[Aim of the task]
Copy all lines below that use the word "addr".
═══ Supplied records ═══
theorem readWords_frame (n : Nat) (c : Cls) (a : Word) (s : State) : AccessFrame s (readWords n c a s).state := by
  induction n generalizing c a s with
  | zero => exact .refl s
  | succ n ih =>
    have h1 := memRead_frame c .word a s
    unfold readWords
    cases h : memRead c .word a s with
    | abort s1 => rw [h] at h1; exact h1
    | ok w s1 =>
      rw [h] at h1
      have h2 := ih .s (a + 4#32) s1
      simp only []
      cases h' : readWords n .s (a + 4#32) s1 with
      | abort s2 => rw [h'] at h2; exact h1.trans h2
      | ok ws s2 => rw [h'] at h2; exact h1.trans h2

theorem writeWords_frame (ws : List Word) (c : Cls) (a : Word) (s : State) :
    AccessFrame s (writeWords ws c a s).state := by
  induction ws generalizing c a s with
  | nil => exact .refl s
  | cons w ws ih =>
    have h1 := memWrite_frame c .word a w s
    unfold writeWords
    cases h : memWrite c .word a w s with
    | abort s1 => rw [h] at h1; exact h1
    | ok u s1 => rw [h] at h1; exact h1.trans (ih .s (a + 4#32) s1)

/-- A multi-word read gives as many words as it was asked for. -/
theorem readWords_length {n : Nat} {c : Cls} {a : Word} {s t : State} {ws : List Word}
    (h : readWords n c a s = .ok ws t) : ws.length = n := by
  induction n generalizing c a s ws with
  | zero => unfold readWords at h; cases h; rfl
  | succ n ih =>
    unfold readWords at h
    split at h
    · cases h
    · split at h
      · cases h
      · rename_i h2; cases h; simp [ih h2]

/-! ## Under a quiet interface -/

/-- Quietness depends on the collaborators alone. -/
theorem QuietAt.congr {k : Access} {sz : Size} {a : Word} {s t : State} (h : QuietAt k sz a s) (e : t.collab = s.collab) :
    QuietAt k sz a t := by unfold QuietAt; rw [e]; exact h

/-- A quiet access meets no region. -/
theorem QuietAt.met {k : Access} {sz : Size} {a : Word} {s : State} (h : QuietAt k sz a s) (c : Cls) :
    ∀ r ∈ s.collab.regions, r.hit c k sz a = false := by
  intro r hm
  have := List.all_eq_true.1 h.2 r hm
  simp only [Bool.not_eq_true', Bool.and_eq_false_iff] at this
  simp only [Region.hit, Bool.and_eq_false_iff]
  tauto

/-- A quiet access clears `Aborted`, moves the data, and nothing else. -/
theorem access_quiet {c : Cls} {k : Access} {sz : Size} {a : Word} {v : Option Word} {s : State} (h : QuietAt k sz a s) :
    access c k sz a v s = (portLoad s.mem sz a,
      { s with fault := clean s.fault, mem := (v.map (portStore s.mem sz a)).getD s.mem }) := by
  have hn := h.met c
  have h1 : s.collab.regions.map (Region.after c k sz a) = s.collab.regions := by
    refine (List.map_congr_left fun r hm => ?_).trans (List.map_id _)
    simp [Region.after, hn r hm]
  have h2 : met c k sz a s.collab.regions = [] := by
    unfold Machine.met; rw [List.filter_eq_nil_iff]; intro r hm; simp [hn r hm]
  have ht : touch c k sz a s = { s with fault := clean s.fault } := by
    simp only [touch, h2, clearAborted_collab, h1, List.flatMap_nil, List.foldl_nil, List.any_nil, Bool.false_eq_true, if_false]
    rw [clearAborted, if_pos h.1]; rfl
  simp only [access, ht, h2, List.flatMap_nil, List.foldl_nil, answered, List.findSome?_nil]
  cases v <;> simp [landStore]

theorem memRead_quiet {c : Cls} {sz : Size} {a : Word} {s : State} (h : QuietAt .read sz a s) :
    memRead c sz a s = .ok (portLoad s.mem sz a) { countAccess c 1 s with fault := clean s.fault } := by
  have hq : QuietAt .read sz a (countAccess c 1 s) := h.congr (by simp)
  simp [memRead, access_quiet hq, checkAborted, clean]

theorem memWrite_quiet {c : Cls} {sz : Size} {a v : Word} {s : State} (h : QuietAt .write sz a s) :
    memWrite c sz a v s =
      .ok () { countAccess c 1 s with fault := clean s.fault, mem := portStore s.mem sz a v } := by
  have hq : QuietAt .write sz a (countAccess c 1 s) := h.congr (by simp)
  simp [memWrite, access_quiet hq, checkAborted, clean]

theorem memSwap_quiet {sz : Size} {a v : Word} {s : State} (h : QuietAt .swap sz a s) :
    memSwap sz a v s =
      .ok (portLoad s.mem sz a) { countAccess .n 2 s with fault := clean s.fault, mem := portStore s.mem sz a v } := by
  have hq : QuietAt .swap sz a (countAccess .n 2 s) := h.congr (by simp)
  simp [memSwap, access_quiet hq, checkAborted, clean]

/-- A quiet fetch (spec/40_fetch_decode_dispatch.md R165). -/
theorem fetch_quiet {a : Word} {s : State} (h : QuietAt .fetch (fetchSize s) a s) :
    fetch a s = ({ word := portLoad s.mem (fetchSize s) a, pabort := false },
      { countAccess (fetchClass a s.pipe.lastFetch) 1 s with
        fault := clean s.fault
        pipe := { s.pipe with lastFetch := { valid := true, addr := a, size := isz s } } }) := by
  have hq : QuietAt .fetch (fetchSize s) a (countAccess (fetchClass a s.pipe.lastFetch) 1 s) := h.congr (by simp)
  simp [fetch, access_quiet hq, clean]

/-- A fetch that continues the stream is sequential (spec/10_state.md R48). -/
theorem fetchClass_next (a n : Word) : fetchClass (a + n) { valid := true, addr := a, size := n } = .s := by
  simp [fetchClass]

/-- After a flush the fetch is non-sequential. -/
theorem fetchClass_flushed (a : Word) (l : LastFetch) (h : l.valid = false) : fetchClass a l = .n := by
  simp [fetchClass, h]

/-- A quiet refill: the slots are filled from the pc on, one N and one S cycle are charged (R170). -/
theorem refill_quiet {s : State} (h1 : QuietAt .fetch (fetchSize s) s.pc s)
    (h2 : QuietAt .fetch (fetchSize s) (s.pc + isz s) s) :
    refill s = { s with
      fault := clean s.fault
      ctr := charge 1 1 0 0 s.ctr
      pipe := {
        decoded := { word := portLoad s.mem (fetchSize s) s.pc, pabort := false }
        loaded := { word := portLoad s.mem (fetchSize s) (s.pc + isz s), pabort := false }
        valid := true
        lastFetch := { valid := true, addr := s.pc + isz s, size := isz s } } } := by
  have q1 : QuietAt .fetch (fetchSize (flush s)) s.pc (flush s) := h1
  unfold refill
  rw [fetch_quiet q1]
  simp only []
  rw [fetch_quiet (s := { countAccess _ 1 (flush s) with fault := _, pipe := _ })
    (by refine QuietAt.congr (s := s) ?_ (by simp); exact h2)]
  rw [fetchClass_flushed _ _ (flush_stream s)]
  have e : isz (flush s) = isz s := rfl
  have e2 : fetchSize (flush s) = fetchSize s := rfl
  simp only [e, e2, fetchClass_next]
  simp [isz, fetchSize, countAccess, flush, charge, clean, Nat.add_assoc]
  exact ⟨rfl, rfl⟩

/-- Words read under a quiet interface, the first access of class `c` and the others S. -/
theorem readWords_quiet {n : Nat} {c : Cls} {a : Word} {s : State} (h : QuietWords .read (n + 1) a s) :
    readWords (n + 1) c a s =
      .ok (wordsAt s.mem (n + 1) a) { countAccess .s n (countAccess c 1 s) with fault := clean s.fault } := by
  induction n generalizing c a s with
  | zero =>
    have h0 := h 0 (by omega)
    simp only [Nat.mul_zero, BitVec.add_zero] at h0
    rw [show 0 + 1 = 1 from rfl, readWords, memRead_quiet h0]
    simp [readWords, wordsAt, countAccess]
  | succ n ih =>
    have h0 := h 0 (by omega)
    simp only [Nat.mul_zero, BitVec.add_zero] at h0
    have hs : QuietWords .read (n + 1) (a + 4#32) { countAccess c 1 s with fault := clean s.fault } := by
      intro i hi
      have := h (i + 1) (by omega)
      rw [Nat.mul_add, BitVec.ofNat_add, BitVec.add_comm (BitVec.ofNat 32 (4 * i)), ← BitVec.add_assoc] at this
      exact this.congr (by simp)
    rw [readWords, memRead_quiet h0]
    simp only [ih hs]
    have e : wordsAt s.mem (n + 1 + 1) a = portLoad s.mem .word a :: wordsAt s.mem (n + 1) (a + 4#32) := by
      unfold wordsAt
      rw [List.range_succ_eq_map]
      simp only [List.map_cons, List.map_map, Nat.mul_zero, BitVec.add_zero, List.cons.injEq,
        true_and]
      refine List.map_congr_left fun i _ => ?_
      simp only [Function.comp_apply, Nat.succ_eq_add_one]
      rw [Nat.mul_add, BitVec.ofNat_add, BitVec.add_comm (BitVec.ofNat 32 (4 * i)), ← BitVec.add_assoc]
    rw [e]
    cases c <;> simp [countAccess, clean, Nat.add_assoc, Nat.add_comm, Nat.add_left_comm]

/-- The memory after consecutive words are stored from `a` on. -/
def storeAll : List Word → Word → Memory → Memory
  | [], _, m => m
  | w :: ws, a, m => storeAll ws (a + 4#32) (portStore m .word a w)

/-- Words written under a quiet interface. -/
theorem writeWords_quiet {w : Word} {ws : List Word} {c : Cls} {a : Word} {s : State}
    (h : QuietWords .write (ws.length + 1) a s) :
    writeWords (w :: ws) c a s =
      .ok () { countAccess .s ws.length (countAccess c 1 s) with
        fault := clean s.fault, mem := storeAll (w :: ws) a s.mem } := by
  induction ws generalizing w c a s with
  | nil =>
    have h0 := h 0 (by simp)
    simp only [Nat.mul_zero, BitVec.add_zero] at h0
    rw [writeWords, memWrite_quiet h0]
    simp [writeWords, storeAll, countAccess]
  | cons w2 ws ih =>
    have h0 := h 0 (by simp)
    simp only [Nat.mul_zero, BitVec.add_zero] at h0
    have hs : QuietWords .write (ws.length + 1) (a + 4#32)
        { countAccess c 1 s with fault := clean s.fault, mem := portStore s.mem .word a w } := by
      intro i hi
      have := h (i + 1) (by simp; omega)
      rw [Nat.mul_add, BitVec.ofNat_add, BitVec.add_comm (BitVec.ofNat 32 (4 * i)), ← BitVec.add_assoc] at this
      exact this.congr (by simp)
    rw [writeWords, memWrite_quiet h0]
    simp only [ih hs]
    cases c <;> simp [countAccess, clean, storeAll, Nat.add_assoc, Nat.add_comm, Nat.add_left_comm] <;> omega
═══
[Written response]
        pipe := { s.pipe with lastFetch := { valid := true, addr := a, size := isz s } } }) := by
theorem fetchClass_next (a n : Word) : fetchClass (a + n) { valid := true, addr := a, size := n } = .s := by
        lastFetch := { valid := true, addr := s.pc + isz s, size := isz s } } } := by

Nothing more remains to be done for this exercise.